Storing authentication information for a data source directly in the job script for Flink cross-source development can result in password exposure. To enhance security, use DLI's datasource authentication function instead of specifying MySQL and DWS usernames and passwords directly in job scripts.

  1. Log in to the DLI console and choose Datasource Connections > Datasource Authentication.
  2. Click Create.
  3. Create the password authentication for the root user of the MySQL database.

    1. Set the following parameters:
      • Type: Password
      • Authentication Certificate: mysql_pwd_auth
      • Username: root
      • Password: password of user root
      Figure 18 MySQL password authentication
    2. Click OK.

  4. Create password authentication for the dbadmin user of DWS.

    1. Set the following parameters:
      • Type: Password
      • Authentication Certificate: dws_pwd_auth
      • Username: dbadmin
      • Password: password of user dbadmin
      Figure 19 DWS password authentication
    2. Click OK.

  5. On the DLI console, choose Job Management > Flink Jobs. Locate the row that contains the job created in Step 6: Create a DLI Flink Job, and choose More > Stop to stop the job.
  6. After the job is stopped, you can edit the job name.
  7. Replace the SQL script with the latest one.

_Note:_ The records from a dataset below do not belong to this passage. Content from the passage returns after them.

-- ==== Sys2Proof/Machine/Dispatch.lean ====
section
/-! DEFINITION. One arm per row of the opcode table: the meaning it calls, or the row rejected by name. -/
namespace Sys2Proof.Machine
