/-- Nothing has changed but the issuing team, its split and the counters of its core: not memory, not another unit, not
another team, not the team's other split, no register of a context or block. -/
structure Inner (s t : State) (x : Iss) : Prop where
  outside : outside t = outside s
  ctxs    : ∀ c, ctxRegs t c = ctxRegs s c
  blocks  : ∀ d i, blockRegs t d i = blockRegs s d i
  teams   : ∀ k, k ≠ x.ref.team → teamOf t k = teamOf s k
  partner : splitOf t { x.ref with high := !x.ref.high } = splitOf s { x.ref with high := !x.ref.high }

/-- A form that writes one destination has retired: the split is past it, its MODE has gathered `e` and its other registers
are as they were; no flag has changed; of the team's registers at most those of the destination and the stochastic counts
have (R219 to R223, R230, R243, R252). -/
structure Computed (s t : State) (x : Iss) (e : Exc) : Prop extends Inner s t x where
  next    : Advanced x t
  split   : splitRegs t x.ref = some { x.split.regs with mode := orXF x.split.mode e }
  flags   : ∀ n, flagAt t x.ref n = flagAt s x.ref n
  regs    : ∀ r, namedBy x.f.d (fieldRegs x).1 x.writers r = false → regAt t x.ref.team r = regAt s x.ref.team r
  special : (teamRegs t x.ref.team).map (fun r => { r with vregs := [], sregs := [], preds := [], srcnt := [] }) =
    (teamRegs s x.ref.team).map (fun r => { r with vregs := [], sregs := [], preds := [], srcnt := [] })

/-- The stochastic counts: one more in each lane that writes under SR, the same in the others (R243); not said of the lanes
of R320, whose counts are UNKNOWN. -/
def Counts (s t : State) (x : Iss) (sr : Bool) : Prop :=
  ∀ l, l < x.n → laneIn x.mixed l = false → mapGet 0 (((teamRegs t x.ref.team).map (·.srcnt)).getD []) l =
    mapGet 0 (((teamRegs s x.ref.team).map (·.srcnt)).getD []) l + (if sr && decide (x.rnd = 5) && laneIn x.writers l then 1 else 0)

/-- The registers of the destination: a predicate is one. -/
def dstRegs (x : Iss) : Nat := if x.predDst then 1 else (fieldRegs x).1

/-- In every lane that writes, but those whose result is UNKNOWN (R320), the destination holds the number of the lane, cut to its registers, of which a predicate
takes bit 0; P0 discards it (R222, R224, R318, R319). -/
def Holds (t : State) (x : Iss) (f : Nat → Nat) : Prop :=
  discards x.f.d = false → ∀ l, l < x.n → laneIn x.sure l = true →
    dstAt t x.ref.team x.f.d l (dstRegs x) = f l % 2 ^ (if x.predDst then 1 else 32 * dstRegs x)

/-- In every lane whose result is the form's own (R320) and for each element of TYPE, `P` holds of the element of a, of b (of `bw` bits), of the old d
and of the result (of `dw` bits) (R225, R317). -/
def Elements (t : State) (x : Iss) (bw dw : Nat) (P : (a b d r : Nat) → Prop) : Prop :=
  ∀ l, l < x.n → laneIn x.sure l = true → ∀ e, e < x.t.elems →
    P (fld (x.va l) (x.t.width * e) x.t.width) (fld (x.vb l) (bw * e) bw) (fld (x.vd l) (x.t.width * e) x.t.width)
      (fld (dstAt t x.ref.team x.f.d l (dstRegs x)) (dw * e) dw)

/-- In every lane whose result is the form's own (R320), bit `i` of the destination is `f` of the bits `i` of a and b. -/
def Bitwise (t : State) (x : Iss) (f : Bool → Bool → Bool) : Prop :=
  ∀ l, l < x.n → laneIn x.sure l = true → ∀ i, i < 32 * dstRegs x →
    (dstAt t x.ref.team x.f.d l (dstRegs x)).testBit i = f ((x.va l).testBit i) ((x.vb l).testBit i)

/-- A fixed-class form completes: it has retired with exceptions `e`, it counts under SR where `sr` says so, and `P` holds of
the state it leaves. -/
def Completes (o : Host.Outcome State Fault Refusal) (s : State) (x : Iss) (sr : Bool) (e : Exc) (P : State → Prop) : Prop :=
  ∃ t, o = .next t ∧ Computed s t x e ∧ Counts s t x sr ∧ P t

/-- An integer form: each element is the exact value of `f`, clamped to the range of TYPE where `sat` and MODE.SAT say so,
modulo 2^w (R234, R322). -/
def IntegerResult (o : Host.Outcome State Fault Refusal) (s : State) (x : Iss) (sat : Bool) (f : Int → Int → Int → Int) : Prop :=
  Completes o s x false 0 (fun t => Elements t x x.t.width x.t.width (fun a b d r =>
    let v := f (iVal x.t a) (iVal x.t b) (iVal x.t d)
    r = wrap x.t.width (if sat = true ∧ x.sat = true then max (iMin x.t) (min (iMax x.t) v) else v)))

/-- A bit form: `P` of the type width, the element, the amount and the result, whatever the signedness of TYPE (R324). -/
def BitResult (o : Host.Outcome State Fault Refusal) (s : State) (x : Iss) (bw dw : Nat) (P : (w a b r : Nat) → Prop) : Prop :=
  Completes o s x false 0 (fun t => Elements t x bw dw (fun a b _ r => P x.t.width a b r))

/-- A compare form: a predicate takes the outcome, each element of a register all ones or zero (R326). -/
def CompareResult (o : Host.Outcome State Fault Refusal) (s : State) (x : Iss) (c : Int → Int → Bool) : Prop :=
  Completes o s x false 0 (fun t =>
    (x.predDst = true → Holds t x (fun l => if c (iVal x.t (x.va l)) (iVal x.t (x.vb l)) then 1 else 0)) ∧
    (x.predDst = false → Elements t x x.t.width (amountWidth x) (fun a b _ r =>
      r = if c (iVal x.t a) (iVal x.t b) then 2 ^ amountWidth x - 1 else 0)))

/-- The exceptions `e` that a form gathers: each is raised by some element of some lane that raises (R230, R317, R319). -/
def RaisedBy (x : Iss) (n : Nat) (e : Exc) (exc : Nat → Nat → Exc) : Prop :=
  ∀ i, e.getLsbD i = true ↔ ∃ l k, l < x.n ∧ k < n ∧ laneIn x.raisers l = true ∧ (exc l k).getLsbD i = true

/-- A form of packed elements: element `k` of lane `l` is `g l k`, of `dw` bits, and MODE gathers what the elements raise. -/
def ElementResult (o : Host.Outcome State Fault Refusal) (s : State) (x : Iss) (sr : Bool) (dw : Nat) (g : Nat → Nat → Nat × Exc) : Prop :=
  ∃ ex, RaisedBy x x.t.elems ex (fun l k => (g l k).2) ∧ Completes o s x sr ex (fun t =>
    ∀ l, l < x.n → laneIn x.sure l = true → ∀ k, k < x.t.elems →
      fld (dstAt t x.ref.team x.f.d l (dstRegs x)) (dw * k) dw = (g l k).1 % 2 ^ dw)

/-- A form with one result a lane. -/
def LaneResult (o : Host.Outcome State Fault Refusal) (s : State) (x : Iss) (sr : Bool) (g : Nat → Nat × Exc) : Prop :=
  ∃ ex, RaisedBy x 1 ex (fun l _ => (g l).2) ∧ Completes o s x sr ex (fun t => Holds t x (fun l => (g l).1))

/-- Element `k` of lane `l` of an operand of TYPE, as a bit pattern and as a floating-point value (R235, R237, R317). -/
def aBits (x : Iss) (l k : Nat) : Nat := fld (x.va l) (x.t.width * k) x.t.width
def bBits (x : Iss) (l k : Nat) : Nat := fld (x.vb l) (x.t.width * k) x.t.width
def dBits (x : Iss) (l k : Nat) : Nat := fld (x.vd l) (x.t.width * k) x.t.width
def aVal (x : Iss) (l k : Nat) : FVal := fval (fmtOf x.t) x.ftz (aBits x l k)
def bVal (x : Iss) (l k : Nat) : FVal := fval (fmtOf x.t) x.ftz (bBits x l k)
def dVal (x : Iss) (l k : Nat) : FVal := fval (fmtOf x.t) x.ftz (dBits x l k)

/-- An exact result with its exceptions, rounded once for element `k` of lane `l` under MODE (R237 to R241, R334). -/
def rounded (x : Iss) (fm : Fmt) (l k : Nat) (v : FVal × Exc) : Nat × Exc :=
  let r := fround fm { mode := x.rnd, sat := x.sat, ftz := x.ftz } (srOf x l k) v.1
  (r.1, v.2 ||| r.2)

/-- A fault of this instruction has been taken: a record of KIND 0 with the cause, the instruction's address and INFO waits
for the fault ring, the team is parked, and the split stands where it stood with the active set as its resume mask; no
register, no byte of memory and no tag has changed (R273, R444, R447). -/
structure FaultTaken (s t : State) (x : Iss) (cause : BitVec 8) (info : Word) : Prop where
  recorded : ∃ r ∈ (ctxOf t x.team.ctx).faultQ, r.kind = 0 ∧ r.cause = cause ∧ r.pc = x.pc.setWidth 64 ∧ r.info = info ∧
    r.disp = x.ref.team.disp ∧ r.block = BitVec.ofNat 32 x.ref.team.block ∧ r.team = BitVec.ofNat 8 x.ref.team.team ∧
    r.core = BitVec.ofNat 8 x.team.core ∧ r.part = BitVec.ofNat 8 x.team.part ∧ r.cyc = s.cycle
  parked   : ∃ u sp, teamOf t x.ref.team = some u ∧ u.parked = true ∧ splitIn u x.ref.high = some sp ∧
    sp.resume = some { mask := x.active, atInstr := true } ∧ sp.pc = x.split.pc ∧ sp.pos = x.split.pos ∧
    sp.clause = x.split.clause ∧ sp.regs = x.split.regs
  regs     : ∀ r, regAt t x.ref.team r = regAt s x.ref.team r
  mem      : t.mem = s.mem
  tags     : t.tags = s.tags

/-- The form takes a fault. -/
def TakesFault (o : Host.Outcome State Fault Refusal) (s : State) (x : Iss) (cause : BitVec 8) (info : Word) : Prop :=
  ∃ t, o = .next t ∧ FaultTaken s t x cause info

/-- What an operation in flight will write to a register of a lane: vector codes below 128, scalar ones from 128 on (R264). -/
def willWrite (e : InFlight) (code lane : Nat) : Option Word :=
  (e.writes.find? (fun w => decide (w.code = code) && (decide (128 ≤ code) || decide (w.lane = lane)))).map (·.val)

/-- It will write a number of `k` registers to the registers from a destination code on, in one lane. -/
def WillHold (e : InFlight) (code : BitVec 8) (l k v : Nat) : Prop :=
  ∀ i, i < k → willWrite e (code.toNat + i) l = some (BitVec.ofNat 32 (v / 2 ^ (32 * i)))

/-- The operation that the issue numbered `s.nextOp` has put in flight. -/
def flightOf (s t : State) (x : Iss) (e : InFlight) : Prop :=
  ∃ u, teamOf t x.ref.team = some u ∧ e ∈ u.inflight ∧ e.id = s.nextOp

/-- A long-latency form has retired and set its flag: MODE and every register are as they were, and `P` holds of the
operation in flight (R259, R262). -/
structure Launched (s t : State) (x : Iss) (flag : Nat) (P : InFlight → Prop) : Prop extends Inner s t x where
  next   : Advanced x t
  split  : splitRegs t x.ref = some x.split.regs
  regs   : ∀ r, regAt t x.ref.team r = regAt s x.ref.team r
  flags  : ∀ n, flagAt t x.ref n = (flagAt s x.ref n || decide (n = flag))
  flight : ∃ e, flightOf s t x e ∧ e.flag = flag ∧ P e

/-- A form with an empty active set, or one that changes no more: it retires and leaves all else (R232, R252). -/
structure Retired (s t : State) (x : Iss) : Prop extends Inner s t x where
  next  : Advanced x t
  split : splitRegs t x.ref = some x.split.regs
  flags : ∀ n, flagAt t x.ref n = flagAt s x.ref n
  regs  : teamRegs t x.ref.team = teamRegs s x.ref.team

/-- An execution-class form: with an active lane its results and exceptions are in flight under the SETX flag; else it
performs nothing (R258, R259, R321). -/
def ExecutionResult (o : Host.Outcome State Fault Refusal) (s : State) (x : Iss) (n : Nat) (g : Nat → Nat → Nat × Exc) : Prop :=
  ∃ t, o = .next t ∧
    (x.active = 0 → Retired s t x) ∧
    (x.active ≠ 0 → Launched s t x (bits x.clause.header 19 16) (fun e =>
      e.state = .ready ∧ RaisedBy x n e.xf (fun l k => (g l k).2) ∧
      ∀ l, l < x.n → laneIn x.sure l = true → ∃ v, WillHold e x.f.d l (fieldRegs x).1 v ∧
        ∀ k, k < n → fld v (x.t.width * k) x.t.width = (g l k).1 % 2 ^ x.t.width))

/-- A floating compare: the outcome and whether invalid is raised, for a predicate from element 0, for a register from each
element, all ones or zero (R338). -/
def FloatCompare (o : Host.Outcome State Fault Refusal) (s : State) (x : Iss) (c : Nat → Nat → Bool × Bool) : Prop :=
  (x.predDst = true → LaneResult o s x false (fun l => (if (c l 0).1 then 1 else 0, if (c l 0).2 then excIV else 0))) ∧
  (x.predDst = false → ElementResult o s x false (sideWidth x) (fun l k =>
    (if (c l k).1 then 2 ^ sideWidth x - 1 else 0, if (c l k).2 then excIV else 0)))

/-- Scratchpad and tiles of a block. -/
def blockStore (s : State) (d : BitVec 64) (i : Nat) : Option (List Host.Cell × SMap Word) :=
  (blockOf s d i).map (fun b => (b.spad, b.tiles))

/-- Memory with its tags and poison marks, scratchpads, tiles and the registers of the contexts are as they were. -/
structure SameStore (s t : State) : Prop where
  mem    : t.mem = s.mem
  tags   : t.tags = s.tags
  poison : t.poison = s.poison
  blocks : ∀ d i, blockStore t d i = blockStore s d i
  ctxs   : ∀ c, ctxRegs t c = ctxRegs s c

/-- A form that moves values between lanes: each lane that writes holds the value of lane `src l` (R351). -/
def Moves (o : Host.Outcome State Fault Refusal) (s : State) (x : Iss) (src : Nat → Nat) : Prop :=
  Completes o s x false 0 (fun t => ∀ l, l < x.n → laneIn x.sure l = true → laneIn x.theirs (src l) = false →
    dstAt t x.ref.team x.f.d l 1 = (readWord x x.f.a 0 (src l)).toNat)

/-- A form has retired and changed no register, flag or memory but what its split holds: that is `r` (R252). -/
structure Passed (s t : State) (x : Iss) (r : SplitRegs) : Prop extends Inner s t x where
  next  : Advanced x t
  split : splitRegs t x.ref = some r
  flags : ∀ n, flagAt t x.ref n = flagAt s x.ref n
  regs  : teamRegs t x.ref.team = teamRegs s x.ref.team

    Replace the private IP addresses of RDS and DWS.
     1
     2
     3
     4
     5
     6
     7
     8
     9
    10
    11
    12
    13
    14
    15
    16
    17
    18
    19
    20
    21
    22
    23
    24
    25
    26
    27
    28
    29
    30
    31
    32
    33
    CREATE TABLE mys_order (
      order_id STRING,
      order_channel STRING,
      order_time TIMESTAMP,
      cust_code STRING,
      pay_amount DOUBLE,
      real_pay DOUBLE,
      PRIMARY KEY (order_id) NOT ENFORCED ) 
    WITH (
      'connector' = 'mysql-cdc',
      'hostname' = 'Private IP address of RDS',
      'port' = '3306',
      'pwd_auth_name' = 'mysql_pwd_auth',
      'database-name' = 'mys_data',
      'table-name' = 'mys_order' );
     
    CREATE TABLE dws_order (
        order_id STRING,
        order_channel STRING,
        order_time TIMESTAMP,
        cust_code STRING,
        pay_amount DOUBLE,
        real_pay DOUBLE, 
        PRIMARY KEY (order_id) NOT ENFORCED )
    WITH (
        'connector' = 'gaussdb',
        'driver' = 'com.huawei.gauss200.jdbc.Driver',
        'url' = 'jdbc:gaussdb://DWS private IP address:8000/gaussdb',
        'table-name' = 'dws_data.dws_order',
        'pwd_auth_name' = 'dws_pwd_auth',
        'write.mode' = 'insert' );
     
    INSERT INTO dws_order SELECT * FROM mys_order;
    

  8. Click Format and click Save.
  9. Restart the job and verify data synchronization by referring to Step 7: Verify Data Synchronization.